- What is being asked: Each line of the listing below containing the word "opcode" should be returned.

- Entries shown:
section
/-! PROOFS. 30_encoding: the decoder and the encoder are inverse to each other (R54 to R57, R60), the unknown
words (R61), the opcode map (R57), and how a step passes over them (R62, R63). -/

namespace Sys2Proof.Machine

/-! ### The fields of an encoded word (R54, R55) -/

section
variable (f n : Nibble) (nnn : Addr12) (x y : Reg) (nn : Byte)

/-- A register field is read off its four bits. -/
theorem fieldX_eq {w : Word} {x : Reg} (h : w.extractLsb' 8 4 = regBits x) : fieldX w = x :=
  congrArg BitVec.toFin h

theorem fieldY_eq {w : Word} {y : Reg} (h : w.extractLsb' 4 4 = regBits y) : fieldY w = y :=
  congrArg BitVec.toFin h

theorem regBits_fieldX (w : Word) : regBits (fieldX w) = w.extractLsb' 8 4 := rfl

theorem regBits_fieldY (w : Word) : regBits (fieldY w) = w.extractLsb' 4 4 := rfl

@[simp] theorem fieldFamily_encNNN : fieldFamily (encNNN f nnn) = f := by
  ext k hk
  interval_cases k <;> simp [fieldFamily, encNNN]

@[simp] theorem fieldNNN_encNNN : fieldNNN (encNNN f nnn) = nnn := by
  ext k hk
  interval_cases k <;> simp [fieldNNN, encNNN]

@[simp] theorem fieldFamily_encXNN : fieldFamily (encXNN f x nn) = f := by
  ext k hk
  interval_cases k <;> simp [fieldFamily, encXNN]

@[simp] theorem fieldX_encXNN : fieldX (encXNN f x nn) = x := by
  refine fieldX_eq ?_
  ext k hk
  interval_cases k <;> simp [encXNN]

@[simp] theorem fieldNN_encXNN : fieldNN (encXNN f x nn) = nn := by
  ext k hk
  interval_cases k <;> simp [fieldNN, encXNN]

@[simp] theorem fieldFamily_encXYN : fieldFamily (encXYN f x y n) = f := by
  ext k hk
  interval_cases k <;> simp [fieldFamily, encXYN]

@[simp] theorem fieldX_encXYN : fieldX (encXYN f x y n) = x := by
  refine fieldX_eq ?_
  ext k hk
  interval_cases k <;> simp [encXYN]

@[simp] theorem fieldY_encXYN : fieldY (encXYN f x y n) = y := by
  refine fieldY_eq ?_
  ext k hk
  interval_cases k <;> simp [encXYN]

@[simp] theorem fieldN_encXYN : fieldN (encXYN f x y n) = n := by
  ext k hk
  interval_cases k <;> simp [fieldN, encXYN]

end

/-- Settles O10, format by format: the decoder finds in the encoded word the family, the sub-selector and the
operands it was encoded from. -/
theorem decodeOfEncode : Obligations.DecodeOfEncode := by
  intro i
  cases i with
  | cls | ret => rfl
  | jp | call | ldI | jpV0 => simp [encode, decode]
  | seImm | sneImm | ldImm | addImm | rnd => simp [encode, decode]
  | seReg | sneReg | drw => simp [encode, decode]
  | ldReg | or | and | xor | addReg | sub | shr | subn | shl => simp [encode, decode, decodeFamily8]
  | skp | sknp => simp [encode, encXSS, decode, decodeFamilyE]
  | ldVxDt | ldVxK | ldDtVx | ldStVx | addI | ldF | ldB | dump | load =>
    simp [encode, encXSS, decode, decodeFamilyF]

/-! ### A word is the encoding of its fields -/

section
variable (w : Word)

theorem encNNN_fields : encNNN (fieldFamily w) (fieldNNN w) = w := by
  ext k hk
  interval_cases k <;> simp [encNNN, fieldFamily, fieldNNN]

theorem encXNN_fields : encXNN (fieldFamily w) (fieldX w) (fieldNN w) = w := by
  ext k hk
  interval_cases k <;> simp [encXNN, fieldFamily, regBits_fieldX, fieldNN]

theorem encXYN_fields : encXYN (fieldFamily w) (fieldX w) (fieldY w) (fieldN w) = w := by
  ext k hk
  interval_cases k <;> simp [encXYN, fieldFamily, regBits_fieldX, regBits_fieldY, fieldN]

end

section
variable {w : Word} {f n : Nibble} {ss : Byte}

theorem encNNN_of_family (hf : (fieldFamily w).toNat = f.toNat) : encNNN f (fieldNNN w) = w := by
  rw [← BitVec.eq_of_toNat_eq hf, encNNN_fields]

theorem encXNN_of_family (hf : (fieldFamily w).toNat = f.toNat) :
    encXNN f (fieldX w) (fieldNN w) = w := by
  rw [← BitVec.eq_of_toNat_eq hf, encXNN_fields]

theorem encXSS_of_selector (hf : (fieldFamily w).toNat = f.toNat)
    (hs : (fieldNN w).toNat = ss.toNat) : encXSS f (fieldX w) ss = w := by
  rw [← BitVec.eq_of_toNat_eq hs, encXSS, encXNN_of_family hf]

theorem encXYN_of_family (hf : (fieldFamily w).toNat = f.toNat) :
    encXYN f (fieldX w) (fieldY w) (fieldN w) = w := by
  rw [← BitVec.eq_of_toNat_eq hf, encXYN_fields]

theorem encXYN_of_selector (hf : (fieldFamily w).toNat = f.toNat)
    (hn : (fieldN w).toNat = n.toNat) : encXYN f (fieldX w) (fieldY w) n = w := by
  rw [← BitVec.eq_of_toNat_eq hn, encXYN_of_family hf]

end

/-! ### What a decoding says of its word -/

/-- The family in which the words of an unknown class lie (R61). -/
def unknownFamily : UnknownWord → Nibble
  | .family0 => 0x0
  | .family5 => 0x5
  | .family8 => 0x8
  | .family9 => 0x9
  | .familyE => 0xE
  | .familyF => 0xF

/-- An instruction is one that encodes to the word; an unknown class is one of the word's family. -/
def Describes (w : Word) : Decoded → Prop
  | .instr i => encode i = w
  | .unknown u => fieldFamily w = unknownFamily u

section
variable {w : Word}

theorem decodeFamily8_describes (hf : (fieldFamily w).toNat = 0x8) :
    Describes w (decodeFamily8 w) := by
  fun_cases decodeFamily8 w with
  | case1 _ _ hn | case2 _ _ hn | case3 _ _ hn | case4 _ _ hn | case5 _ _ hn | case6 _ _ hn
  | case7 _ _ hn | case8 _ _ hn | case9 _ _ hn => exact encXYN_of_selector hf hn
  | case10 => exact BitVec.eq_of_toNat_eq hf

theorem decodeFamilyE_describes (hf : (fieldFamily w).toNat = 0xE) :
    Describes w (decodeFamilyE w) := by
  fun_cases decodeFamilyE w with
  | case1 hs | case2 hs => exact encXSS_of_selector hf hs
  | case3 => exact BitVec.eq_of_toNat_eq hf

theorem decodeFamilyF_describes (hf : (fieldFamily w).toNat = 0xF) :
    Describes w (decodeFamilyF w) := by
  fun_cases decodeFamilyF w with
  | case1 _ hs | case2 _ hs | case3 _ hs | case4 _ hs | case5 _ hs | case6 _ hs | case7 _ hs
  | case8 _ hs | case9 _ hs => exact encXSS_of_selector hf hs
  | case10 => exact BitVec.eq_of_toNat_eq hf

end

/-- The decoder, family by family: family 0, then families 1 to F in order, two cases for a family with one
sub-selector. -/
theorem decode_describes (w : Word) : Describes w (decode w) := by
  fun_cases decode w with
  | case1 _ h | case2 _ _ h => exact h.symm
  | case4 hf | case5 hf | case15 hf | case16 hf => exact encNNN_of_family hf
  | case6 hf | case7 hf | case10 hf | case11 hf | case17 hf => exact encXNN_of_family hf
  | case8 hf hn | case13 hf hn => exact encXYN_of_selector hf (congrArg BitVec.toNat hn)
  | case18 hf => exact encXYN_of_family hf
  | case12 hf => exact decodeFamily8_describes hf
  | case19 hf => exact decodeFamilyE_describes hf
  | case20 => exact decodeFamilyF_describes (by simp only [imp_false] at *; omega)
  | case3 hf | case9 hf | case14 hf => exact BitVec.eq_of_toNat_eq hf

section
variable {w : Word}

theorem encode_of_decode {i : Instr} (h : decode w = .instr i) : encode i = w := by
  simpa [Describes, h] using decode_describes w

theorem family_of_decode {u : UnknownWord} (h : decode w = .unknown u) :
    fieldFamily w = unknownFamily u := by
  simpa [Describes, h] using decode_describes w

end

/-- Settles O11: the word is put together again from the fields the decoder took it apart into. -/
theorem encodeOfDecode : Obligations.EncodeOfDecode :=
  fun _ _ => encode_of_decode

/-! ### The decoder in the families that have unknown words (R56, R61) -/

section
variable {w : Word}

theorem decode_of_family0 (h : fieldFamily w = 0x0) :
    decode w = if w = 0x00E0#16 then .instr .cls
      else if w = 0x00EE#16 then .instr .ret else .unknown .family0 := by
  rw [decode, h]; rfl

theorem decode_of_family5 (h : fieldFamily w = 0x5) :
    decode w = if fieldN w = 0x0#4 then .instr (.seReg (fieldX w) (fieldY w))
      else .unknown .family5 := by
  rw [decode, h]; rfl

theorem decode_of_family8 (h : fieldFamily w = 0x8) : decode w = decodeFamily8 w := by
  rw [decode, h]; rfl

theorem decode_of_family9 (h : fieldFamily w = 0x9) :
    decode w = if fieldN w = 0x0#4 then .instr (.sneReg (fieldX w) (fieldY w))
      else .unknown .family9 := by
  rw [decode, h]; rfl

theorem decode_of_familyE (h : fieldFamily w = 0xE) : decode w = decodeFamilyE w := by
  rw [decode, h]; rfl

theorem decode_of_familyF (h : fieldFamily w = 0xF) : decode w = decodeFamilyF w := by
  rw [decode, h]; rfl

/-! ### Unknown words (R61) -/

/-- The class of an unknown word is that of its family, so a class needs looking at in its own family only. -/
theorem decode_eq_unknown_iff {u : UnknownWord} {P : Prop}
    (h : fieldFamily w = unknownFamily u → (decode w = .unknown u ↔ P)) :
    decode w = .unknown u ↔ fieldFamily w = unknownFamily u ∧ P :=
  ⟨fun hd => ⟨family_of_decode hd, (h (family_of_decode hd)).1 hd⟩, fun ⟨hf, hP⟩ => (h hf).2 hP⟩

theorem decodeFamily8_eq_unknown_iff : decodeFamily8 w = .unknown .family8 ↔
    (fieldN w).toNat ∈ [0x8, 0x9, 0xA, 0xB, 0xC, 0xD, 0xF] := by
  fun_cases decodeFamily8 w with
  | case10 =>
    simp only [imp_false, List.mem_cons, List.not_mem_nil, or_false, true_iff] at *
    omega
  | _ => simp [*]

theorem decodeFamilyE_eq_unknown_iff :
    decodeFamilyE w = .unknown .familyE ↔ (fieldNN w).toNat ∉ [0x9E, 0xA1] := by
  fun_cases decodeFamilyE w <;> simp_all

theorem decodeFamilyF_eq_unknown_iff : decodeFamilyF w = .unknown .familyF ↔
    (fieldNN w).toNat ∉ [0x07, 0x0A, 0x15, 0x18, 0x1E, 0x29, 0x33, 0x55, 0x65] := by
  fun_cases decodeFamilyF w <;> simp_all

end

/-- Settles O13: in its own family, the decoder answers an unknown word where no sub-selector of R57 fits. -/
theorem unknownWordClasses : Obligations.UnknownWordClasses := by
  refine fun w => ⟨decode_eq_unknown_iff fun hf => ?_, decode_eq_unknown_iff fun hf => ?_,
    decode_eq_unknown_iff fun hf => ?_, decode_eq_unknown_iff fun hf => ?_,
    decode_eq_unknown_iff fun hf => ?_, decode_eq_unknown_iff fun hf => ?_⟩
  · rw [decode_of_family0 hf]
    split_ifs <;> simp [*]
  · rw [decode_of_family5 hf]
    simp
  · rw [decode_of_family8 hf, decodeFamily8_eq_unknown_iff]
  · rw [decode_of_family9 hf]
    simp
  · rw [decode_of_familyE hf, decodeFamilyE_eq_unknown_iff]
  · rw [decode_of_familyF hf, decodeFamilyF_eq_unknown_iff]

/-! ### The opcode map (R57) -/

section
variable {w p m : Word}

/-- A field that the mask covers reads the same in the word and in its masked bits. -/
theorem extractLsb'_of_mask {k l : Nat} (hm : m.extractLsb' k l = BitVec.allOnes l)
    (h : w &&& m = p) : w.extractLsb' k l = p.extractLsb' k l := by
  rw [← h, BitVec.extractLsb'_and, hm, BitVec.and_allOnes]

theorem fieldFamily_of_mask (hm : fieldFamily m = 0xF) (h : w &&& m = p) :
    fieldFamily w = fieldFamily p :=
  extractLsb'_of_mask hm h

- Task answer:
words (R61), the opcode map (R57), and how a step passes over them (R62, R63). -/
/-! ### The opcode map (R57) -/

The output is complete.